In many electronics projects, you need to turn line-voltage powered circuits on and off using circuits that use low-voltage DC power supplies. For example, suppose you want to flash a 120 VAC flood lamp on and off at regular intervals. Relays to the rescue!

You could build a circuit to provide the necessary timing using a 555 timer integrated circuit (IC), but the 555 timer IC requires just a small DC power supply, in the range of 5 to 15 V. And the output current can't exceed 200 mA, not nearly enough to light a flood lamp. That is where the relay come in.

A relay is an electromechanical device that uses an electromagnet to open or close a switch. The circuit that powers the electromagnet’s coil is completely separate from the circuit that is switched on or off by the relay’s switch, so it's possible to use a relay whose coil requires just a few volts to turn a line voltage circuit on or off.

For this relay, the coil requires just 12 VDC to operate and pulls just 75 mA, well under the current limit that can be sourced by the 555 timer IC’s output pin. But the switch part of this relay can handle up to 10 A of current at 120 VAC, more than enough to illuminate a flood lamp.

The switch part of a relay is available in different configurations just like manual switches. The most common switch configuration is double pole, double throw (DPDT), which means that the relay actually controls two separate switches that operate together, and that each switch has both normally open and normally closed contacts.

Here is a schematic diagram for a simple circuit that uses a 9 VDC circuit with a handheld pushbutton to turn a 120 VAC lamp on and off. The relay in the circuit has a coil rated for 9 VDC and a switch rating of 10 A at 117 VAC. Thus, only 9 VDC passes through the handheld pushbutton. If the person holding the switch decides to take it apart, he or she won’t be exposed to dangerous voltage.

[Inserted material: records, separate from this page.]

-- ==== Sys2Proof/Machine/Assembler.lean ====
section
/-! DEFINITION. The assembler syntax (spec/30_encoding.md R69): one command per line, the mnemonic in capitals,
its operands separated by commas in the order of R64, decimal or `0x` numbers, names for the selectors and
registers, a comment from `;` on. What R69 leaves open is log 9. -/

namespace Sys2Proof.Machine

/-- Why a line does not assemble. -/
inductive AsmError where
  /-- The first word is no mnemonic of R64. -/
  | unknownMnemonic
  /-- An operand is no number and no name this command takes. -/
  | badNumber
  /-- A number does not fit its field of the command word. -/
  | doesNotFit
  /-- Too few or too many operands. -/
  | operandCount
deriving DecidableEq, Repr

/-- A blank between words. -/
def isBlank (c : Char) : Bool := c == ' ' || c == '\t' || c == '\r'

/-- A word without the blanks around it. -/
def trimBlanks (cs : List Char) : List Char := ((cs.dropWhile isBlank).reverse.dropWhile isBlank).reverse

/-- A list cut at every `sep`. -/
def cutAt (sep : Char) : List Char → List (List Char)
  | [] => [[]]
  | c :: cs =>
    if c = sep then [] :: cutAt sep cs
    else match cutAt sep cs with
      | [] => [[c]]
      | w :: ws => (c :: w) :: ws

/-- The value of one digit in any base up to 16. -/
def digitOf (c : Char) : Option Nat :=
  if '0' ≤ c ∧ c ≤ '9' then some (c.toNat - 48)
  else if 'A' ≤ c ∧ c ≤ 'F' then some (c.toNat - 55)
  else if 'a' ≤ c ∧ c ≤ 'f' then some (c.toNat - 87)
  else none

/-- Digits of a base read as a number, on top of what was read before. -/
def digitsFrom (base acc : Nat) : List Char → Option Nat
  | [] => some acc
  | c :: cs =>
    match digitOf c with
    | some d => if d < base then digitsFrom base (acc * base + d) cs else none
    | none => none

/-- A number: decimal, or hexadecimal with `0x`. -/
def natOf : List Char → Option Nat
  | [] => none
  | '0' :: 'x' :: d :: ds => digitsFrom 16 0 (d :: ds)
  | cs => digitsFrom 10 0 cs

/-- The selector names of `RDPIX` (R69). -/
def selectorNames : List (String × Nat) := [("FOUT", 0), ("FIN", 1), ("CPREV", 2), ("DPREV", 3)]

/-- The register names of `RDREG` (R69; 10_state.md R32). -/
def registerNames : List (String × Nat) :=
  [("ID", 0), ("STATUS", 1), ("DIM", 2), ("NPIX", 3), ("CWIDTH", 4), ("CSIZE", 5), ("EXTREMES", 6)] ++
  [("PKSTAT", 7), ("OLEN", 8), ("UPSTAT", 9), ("IPTR", 10), ("ILEN", 11), ("MAXN", 12)]

/-- An operand of a `bits`-bit field that may be written by one of some names. -/
def fieldNamed (names : List (String × Nat)) (bits : Nat) (cs : List Char) : Except AsmError (BitVec bits) :=
  match (match names.lookup (String.ofList cs) with | some m => some m | none => natOf cs) with
  | none => .error .badNumber
  | some m => if m < 2 ^ bits then .ok (BitVec.ofNat bits m) else .error .doesNotFit

/-- An unsigned operand of a `bits`-bit field. -/
def field (bits : Nat) (cs : List Char) : Except AsmError (BitVec bits) := fieldNamed [] bits cs

/-- The operand of `PKPUSH`, the only signed one: an optional leading `-` before a decimal (R69). -/
def signedField : List Char → Except AsmError Value
  | '-' :: cs =>
    match digitsFrom 10 0 cs with
    | none => .error .badNumber
    | some m => if cs = [] then .error .badNumber
                else if m ≤ 2 ^ 31 then .ok (BitVec.ofInt 32 (-(m : Int))) else .error .doesNotFit
  | cs => field 32 cs

/-- The command of a mnemonic and its operands, in the order of R64. -/
def assembleOperands (mnemonic : String) (ops : List (List Char)) : Except AsmError Instr :=
  match mnemonic, ops with
  | "RESET", [] => .ok .reset
  | "CONFIG", [w, h] => return .config (← field 16 w) (← field 16 h)
  | "CINIT", [] => .ok .cinit
  | "DINIT", [] => .ok .dinit
  | "RDREG", [n] => return .rdreg (← fieldNamed registerNames 32 n)
  | "WRPIX", [y, x, v] => return .wrpix (← field 16 y) (← field 16 x) (← field 16 v)
  | "RDPIX", [s, y, x] => return .rdpix (← fieldNamed selectorNames 8 s) (← field 16 y) (← field 16 x)
  | "WRIB", [i, b] => return .wrib (← field 32 i) (← field 8 b)
  | "RDOB", [i] => return .rdob (← field 32 i)
  | "PKINIT", [w] => return .pkinit (← field 8 w)
  | "PKPUSH", [v] => return .pkpush (← signedField v)
  | "PKFLUSH", [] => .ok .pkflush
  | "UPINIT", [w, s] => return .upinit (← field 8 w) (← field 32 s)
  | "UPPOP", [] => .ok .uppop
  | "COMPRESS", [] => .ok .compress
  | "DECOMPRESS", [w, s] => return .decompress (← field 8 w) (← field 32 s)
  | _, _ =>
    if ["RESET", "CONFIG", "CINIT", "DINIT", "RDREG", "WRPIX", "RDPIX", "WRIB"].contains mnemonic ||
       ["RDOB", "PKINIT", "PKPUSH", "PKFLUSH", "UPINIT", "UPPOP", "COMPRESS", "DECOMPRESS"].contains mnemonic
    then .error .operandCount else .error .unknownMnemonic

/-- One line of source: the command it stands for, or none for a line that is empty but for a comment (R69). -/
def assembleLine (line : String) : Except AsmError (Option Instr) :=
  let cs := trimBlanks (line.toList.takeWhile (· ≠ ';'))
  if cs = [] then .ok none
  else
    let rest := trimBlanks (cs.dropWhile (!isBlank ·))
    let ops := if rest = [] then [] else (cutAt ',' rest).map trimBlanks
    (assembleOperands (String.ofList (cs.takeWhile (!isBlank ·))) ops).map some

end Sys2Proof.Machine
end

A more complicated circuit, in which a 555 timer IC controls a flood lamp via a relay is another option. Here, one end of the relay coil is connected to the 555 timer IC’s output pin (pin 3), and the other end is connected to ground. When the 555’s output switches on, the relay closes, and the flood lamp circuit is completed.

Note the diode that’s placed across the relay coil in this circuit. This diode is required to protect the 555 timer IC from any back-current that might be created within the relay’s coil when the coil is energized. Because of electromagnetic induction, relay coils are prone to this problem.

When the coil is energized, it creates a magnetic field that causes the relay’s switch contacts to move. However, this magnetic field has a subtle side effect. In the instant that the voltage on the coil goes from zero to the Vss supply voltage, the magnetic field surrounding the coil expands from nothing to its maximum strength.

During this expansion, the magnetic field is moving relative to the coil itself. Because of the principal of induction, this moving magnetic field induces a current in the coil itself, in the opposite direction as the current that is energizing the coil.

Depending on the circumstances, this back current can be powerful — powerful enough to overwhelm the output current coming from the 555 timer IC and possibly powerful enough to send current into the output pin, which can damage or destroy the 555 chip. D1 prevents this from happening by providing the equivalent of a short circuit across the coil for current flowing back toward the output pin.

Whenever you drive a relay from a circuit that has delicate components such as integrated circuits or transistors, you should always include a diode across the relay coil to prevent the relay from damaging your circuits.